Recorded data
/-- SCH_LOAD, its end, SCH_START, SCH_SWAP, SCH_STOP and SCH_RESTART are accepted and arm what R187 and R191 to R201 say. -/
def Obligations.ScheduleCommandsArm : Prop :=
  (∀ d s, Unused d [(0, 13)] → pl d 12 1 = 1 → swapArmed s = false → armedKind s 1 = none →
    Completes (.schLoad d) s (fun t => t.sch.loading = some d.tok ∧ t.sch.shadowValid = false)) ∧
  (∀ d s b, Unused d [(0, 13)] → pl d 12 1 = 0 → 1 ≤ pl d 8 4 → pl d 8 4 ≤ 16777216 → hostBlock d 0 (pl d 8 4) = some b →
    swapArmed s = false → armedKind s 1 = none →
    Completes (.schLoad d) s (fun t => t.sch.loading = some d.tok ∧ t.sch.shadowValid = false ∧
      t.sch.shadow = storeWrite (loadDone s).sch.shadow 0 b)) ∧
  (∀ s tok, s.sch.loading = some tok → imgVerdict (getReg s aPwrLimit).toNat s.sch.shadow = none →
    Completes .schLoadDone s (fun t => t.sch.shadowValid = true ∧ t.sch.shadowImg = some (parseImg s.sch.shadow) ∧
      t.sch.loading = none ∧ t.outcomes = s.outcomes ++ [{ tok := tok, status := stOk, result := 0, detail := 0 }])) ∧
  (∀ d s i n, Unused d [(0, 9)] → pl d 8 1 ≤ 1 → n = keyN d (leastBefore s 1) → beforeH s ((n : Int) - 1) = true →
    validShadow s = some i → stopped s = true → s.clk.rateSet = true → i.rate = s.clk.rate → suitsStart s i n = true →
    Completes (.schStart d) s (fun t => t.sch.st = 1 ∧
      t.sch.armed = some { kind := 1, n := n, tok := d.tok, shadow := false, origin := 0 })) ∧
  (∀ d s i a n, Unused d [(0, 9)] → pl d 8 1 ≤ 1 → validShadow s = some i → s.sch.activeImg = some a →
    n = keyN d (upTo (leastBefore s (tailQ s - 1)) (Nat.lcm i.f a.f)) → n % i.f = 0 → n % a.f = 0 →
    beforeH s ((n : Int) - tailQ s + 1) = true → s.sch.st = 2 → s.sch.swap = none → s.sch.armed = none → compatible s i n = true →
    Completes (.schSwap d) s (fun t => t.sch.swap = some { n := n, tok := d.tok, switched := false, byRestart := false } ∧
      t.sch.st = 2)) ∧
  (∀ d s n, Unused d [(0, 9)] → pl d 8 1 ≤ 1 → n = keyN d (leastBefore s 1) → beforeH s ((n : Int) - 1) = true →
    (s.sch.st = 2 ∨ s.sch.st = 4) → s.sch.armed = none → swapArmed s = false →
    Completes (.schStop d) s (fun t => t.sch.st = 3 ∧ t.sch.stopN = some n ∧
      t.sch.armed = some { kind := 3, n := n, tok := d.tok, shadow := false, origin := s.sch.st })) ∧
  (∀ d s n, Unused d [(0, 9)] → pl d 8 1 ≤ 1 → n = keyN d (leastBefore s 1) → beforeH s ((n : Int) - 1) = true → s.sch.st = 4 →
    s.sch.armed = none → digestGood 48 (imgBody s.sch.active) = true →
    Completes (.schRestart d) s (fun t => t.sch.armed = some { kind := 4, n := n, tok := d.tok, shadow := false, origin := 4 }))

/-- SCH_CANCEL withdraws a start, a swap, a stop or a restart whose deadline has not come, and both operations complete: the
cancel OK, the withdrawn action FLUSHED (R193). SCH_STATUS and SCH_INFO write their records (R204). -/
def Obligations.ScheduleCancelAndStatusComplete : Prop :=
  (∀ d s a, Unused d [(0, 1)] → pl d 0 1 = 1 → armedKind s 1 = some a → armedPending s a = true →
    exec (.schCancel d) s = .next (finish d stOk (dropStart s))) ∧
  (∀ d s w, Unused d [(0, 1)] → pl d 0 1 = 2 → s.sch.swap = some w → w.byRestart = false → swapPending s w = true →
    Completes (.schCancel d) s (fun t => t.sch.swap = none ∧ t.outcomes = s.outcomes ++
      [{ tok := w.tok, status := stFlushed, result := 0, detail := 0 }, { tok := d.tok, status := stOk, result := 0, detail := 0 }])) ∧
  (∀ d s a, Unused d [(0, 1)] → pl d 0 1 = 3 → armedKind s 3 = some a → armedPending s a = true →
    Completes (.schCancel d) s (fun t => t.sch.armed = none ∧ t.sch.stopN = none ∧ t.sch.st = a.origin ∧ t.outcomes = s.outcomes ++
      [{ tok := a.tok, status := stFlushed, result := 0, detail := 0 }, { tok := d.tok, status := stOk, result := 0, detail := 0 }])) ∧
  (∀ d s a, Unused d [(0, 1)] → pl d 0 1 = 4 → armedKind s 4 = some a → armedPending s a = true →
    Completes (.schCancel d) s (fun t => t.sch.armed = none ∧ t.sch.st = s.sch.st ∧ t.outcomes = s.outcomes ++
      [{ tok := a.tok, status := stFlushed, result := 0, detail := 0 }, { tok := d.tok, status := stOk, result := 0, detail := 0 }])) ∧
  (∀ d s, Unused d [(0, 9)] → pl d 8 1 ≤ 1 →
    Completes (.schStatus d) s (fun t => Reports d stOk 0 0 s t ∧ WritesHost (pl d 0 8) (schRecord s) s t ∧
      t.sch.liveDrop = (if pl d 8 1 = 1 then 0 else s.sch.liveDrop) ∧ t.sch.masked = (if pl d 8 1 = 1 then 0 else s.sch.masked))) ∧
  (∀ d s, Unused d [(0, 9)] → pl d 8 1 ≤ 1 →
    Completes (.schInfo d) s (fun t => Reports d stOk 0 0 s t ∧
      WritesHost (pl d 0 8) (fit 384 (if pl d 8 1 = 1 then s.sch.shadow else s.sch.active)) s t))


/-! ## Media ports, PTP and the time unit -/

/-- Events of the media ports and of their frames (R271 to R274, R280, R282, R284). -/
def Obligations.MediaCommandsComplete : Prop :=
  (∀ n s, n < 4 → (portAt s n).up = true → exec (.mpLockLoss n) s = .next (portDown n (setPort n { portAt s n with locked := false } s))) ∧
  (∀ n s, n < 4 → exec (.mpLockGain n) s = .next (setPort n { portAt s n with locked := true } s)) ∧
  (∀ n s, n < 4 → (portAt s n).enabled = true → (portAt s n).locked = true → (portAt s n).up = false →
    exec (.mpUpTimer n) s = .next (portUp n s)) ∧
  (∀ n f s, n < 4 → (portAt s n).up = true → exec (.mpFrameReceive n f) s = .next (frameTake n f s)) ∧
  (∀ n s, n < 4 → exec (.pauseExpiry n) s = .next (setPort n { portAt s n with paused := false, quanta := 0 } s)) ∧
  (∀ x s, (rxAt s x).enabled = true → (rxAt s x).a.down = false → exec (.pathDown x false) s =
    .next (ledger 0x0603 2 x 0 (cntAt (rxAt s x).cnt 12) (evRaise (aMpEvt (rxAt s x).portA) 2
      (setRx x { rxAt s x with a := { (rxAt s x).a with down := true } } s)))) ∧
  (∀ x s, (rxAt s x).enabled = true → (rxAt s x).pathBEn = true → (rxAt s x).b.down = false → exec (.pathDown x true) s =
    .next (ledger 0x0603 2 x 1 (cntAt (rxAt s x).cnt 16) (evRaise (aMpEvt (rxAt s x).portB) 2
      (setRx x { rxAt s x with b := { (rxAt s x).b with down := true } } s)))) ∧
  (∀ n s i f, n < 4 → (portAt s n).queue.findIdx? (fun g => decide (g.cls = 1)) = some i → (portAt s n).queue[i]? = some f →
    exec (.txLateDrop n) s = .next (evRaise (aMpEvt n) 3 (txCount f.stream 8 1 (portCount n 60 (setPort n { portAt s n with
      queue := (portAt s n).queue.eraseIdx i } s))))) ∧
  (∀ n slip s i f, n < 4 → (portAt s n).up = true → (portAt s n).paused = false → s.aon.trip = false →
    nextTx (portAt s n).queue = some i → (portAt s n).queue[i]? = some f →
    exec (.mpFrameDepart n slip) s = .next (departFrame n f slip (setPort n { portAt s n with queue := (portAt s n).queue.eraseIdx i } s))) ∧
  (∀ n s, n < 4 → exec (.lowPowerIdleReceive n) s = .next (portCount n 52 s)) ∧
  (∀ n e s i f x, e < 65536 → s.sch.activeImg = some i → (i.forms.getD n [])[e]? = some f → formStream i f = some x →
    s.clk.tidx % i.f = f.phase → 0 ≤ 16 * (s.clk.tidx : Int) + f.dofs →
    formServes s e (16 * (s.clk.tidx : Int) + f.dofs).toNat (packetP i.rate x.pcode) = true → (txAt s x.stream).enabled = true →
    exec (.form n e) s = .next (formPacket x (16 * (s.clk.tidx : Int) + f.dofs).toNat (packetP i.rate x.pcode) s))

- What the task requires -
Using the data above, reproduce exactly the lines between those holding "(∀ n s, n < 4 → (portAt s n).enabled" and "(∀ n s i f, n", inclusive, and no others.

- Your solution -
  (∀ n s, n < 4 → (portAt s n).enabled = true → (portAt s n).locked = true → (portAt s n).up = false →
    exec (.mpUpTimer n) s = .next (portUp n s)) ∧
  (∀ n f s, n < 4 → (portAt s n).up = true → exec (.mpFrameReceive n f) s = .next (frameTake n f s)) ∧
  (∀ n s, n < 4 → exec (.pauseExpiry n) s = .next (setPort n { portAt s n with paused := false, quanta := 0 } s)) ∧
  (∀ x s, (rxAt s x).enabled = true → (rxAt s x).a.down = false → exec (.pathDown x false) s =
    .next (ledger 0x0603 2 x 0 (cntAt (rxAt s x).cnt 12) (evRaise (aMpEvt (rxAt s x).portA) 2
      (setRx x { rxAt s x with a := { (rxAt s x).a with down := true } } s)))) ∧
  (∀ x s, (rxAt s x).enabled = true → (rxAt s x).pathBEn = true → (rxAt s x).b.down = false → exec (.pathDown x true) s =
    .next (ledger 0x0603 2 x 1 (cntAt (rxAt s x).cnt 16) (evRaise (aMpEvt (rxAt s x).portB) 2
      (setRx x { rxAt s x with b := { (rxAt s x).b with down := true } } s)))) ∧
  (∀ n s i f, n < 4 → (portAt s n).queue.findIdx? (fun g => decide (g.cls = 1)) = some i → (portAt s n).queue[i]? = some f →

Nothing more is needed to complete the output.